Stored items
/-- The live word of controller `n` at an offset, windows apart. -/
def canRead (s : State) (n : Fin 4) (off : Nat) : Word :=
  let c := canOf s n
  match off with
  | 0x000 => canCtrl c
  | 0x004 => canStatus c
  | 0x008 => word (fld c.recCnt 16 + c.tec % 512)
  | 0x00C => c.btNom
  | 0x010 => c.btData
  | 0x014 => word (fld c.tdcv.toNat 8 + c.tdco.toNat)
  | 0x018 => canCounter s n
  | 0x020 => word (fld c.errStuff 16 + c.errForm)
  | 0x024 => word (fld c.errAck 16 + c.errBit)
  | 0x028 => word (fld c.errCrc 16 + c.busOffCnt)
  | 0x02C => word (fld c.rxReject 16 + c.rxLost)
  | 0x030 => word (fld c.txDone 16 + c.txDisplaced)
  | 0x034 => word c.clashEvict
  | 0x040 => if s.nReg = 16 then c.wakeId else 0
  | 0x044 => if s.nReg = 16 then c.wakeMask else 0
  | 0x048 => if s.nReg = 16 then c.wakeCfg else 0
  | 0x04C => if s.nReg = 16 then c.wakeLo else 0
  | 0x050 => if s.nReg = 16 then c.wakeHi else 0
  | off =>
    if 0x80 ≤ off ∧ off < 0xC0 then clashWord c ((off - 0x80) / 8) (decide (off % 8 = 4))
    else if 0x100 ≤ off ∧ off < 0x500 then
      let f : Fin 64 := Fin.ofNat 64 ((off - 0x100) / 16)
      if off % 16 = 0 then c.fltId[f] else if off % 16 = 4 then c.fltMask[f]
      else if off % 16 = 8 then word (c.fltBuf[f]).val else 0
    else if 0x500 ≤ off ∧ off < 0x600 then c.bufCfg[Fin.ofNat 64 ((off - 0x500) / 4)]
    else 0

/-- A write of a controller register as this twin applies it (R411, R412). -/
def canPut (s : State) (who : Writer) (n : Fin 4) (off : Nat) (v : Word) : State :=
  let lone := s.nReg = 16
  match off with
  | 0x000 =>
    let s := modCan s n fun c => { c with wakeSel := v.getLsbD 5, autoRecover := v.getLsbD 4 }
    setCanMode s who n (v.setWidth 4)
  | 0x00C => setCanBt s who n false v
  | 0x010 => setCanBt s who n true v
  | 0x01C =>
    match bitsOf v 3 0 with
    | 1 => canRecoverNow s n
    | 2 => canFlushQueue s n
    | 3 => canClashEmpty s n
    | _ => s
  | 0x040 => if lone then modCan s n fun c => { c with wakeId := v &&& 0x9FFFFFFF } else s
  | 0x044 => if lone then modCan s n fun c => { c with wakeMask := v &&& 0x1FFFFFFF } else s
  | 0x048 =>
    if lone then
      let dlc := bitsOf v 3 0
      let x := (v &&& 0x80) + word (min 8 dlc)
      let s := if 8 < dlc then clampReg s who (canAddr n off) v x 0x03 else s
      modCan s n fun c => { c with wakeCfg := x }
    else s
  | 0x04C => if lone then modCan s n fun c => { c with wakeLo := v } else s
  | 0x050 => if lone then modCan s n fun c => { c with wakeHi := v } else s
  | off =>
    if 0x100 ≤ off ∧ off < 0x500 then
      let f : Fin 64 := Fin.ofNat 64 ((off - 0x100) / 16)
      if off % 16 = 0 then setFilterId s n f v
      else if off % 16 = 4 then modCan s n fun c => { c with fltMask := c.fltMask.set f (v &&& 0x1FFFFFFF) }
      else if off % 16 = 8 ∧ f ≠ 0 then
        let b := bitsOf v 5 0
        let s := if b = 0 then clampReg s who (canAddr n off) v 1 0x02 else s
        modCan s n fun c => { c with fltBuf := c.fltBuf.set f (if b = 0 then 1 else Fin.ofNat 64 b) }
      else s
    else if 0x500 ≤ off ∧ off < 0x600 then
      let k : Fin 64 := Fin.ofNat 64 ((off - 0x500) / 4)
      let depth := if k = 0 then 8 else bitsOf v 15 8
      let x := word (fld (min depth 120) 8 + bitsOf v 1 0)
      let s := if 120 < depth then clampReg s who (canAddr n off) v x 0x03 else s
      modCan s n fun c => { c with bufCfg := c.bufCfg.set k x }
    else s

/-- The controller of an address, and the offset in it. -/
def canPort (a : Nat) : Fin 4 := Fin.ofNat 4 ((a - 0x50000) / 0x2000)
def canOff (a : Nat) : Nat := (a - 0x50000) % 0x2000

**What is being asked**
Word for word, restate the lines of the data above that fall between the line holding "let s := if 120" and the line holding "def canPort (a", inclusive, and no other lines.

**The answer**
      let s := if 120 < depth then clampReg s who (canAddr n off) v x 0x03 else s
      modCan s n fun c => { c with bufCfg := c.bufCfg.set k x }
    else s

/-- The controller of an address, and the offset in it. -/
def canPort (a : Nat) : Fin 4 := Fin.ofNat 4 ((a - 0x50000) / 0x2000)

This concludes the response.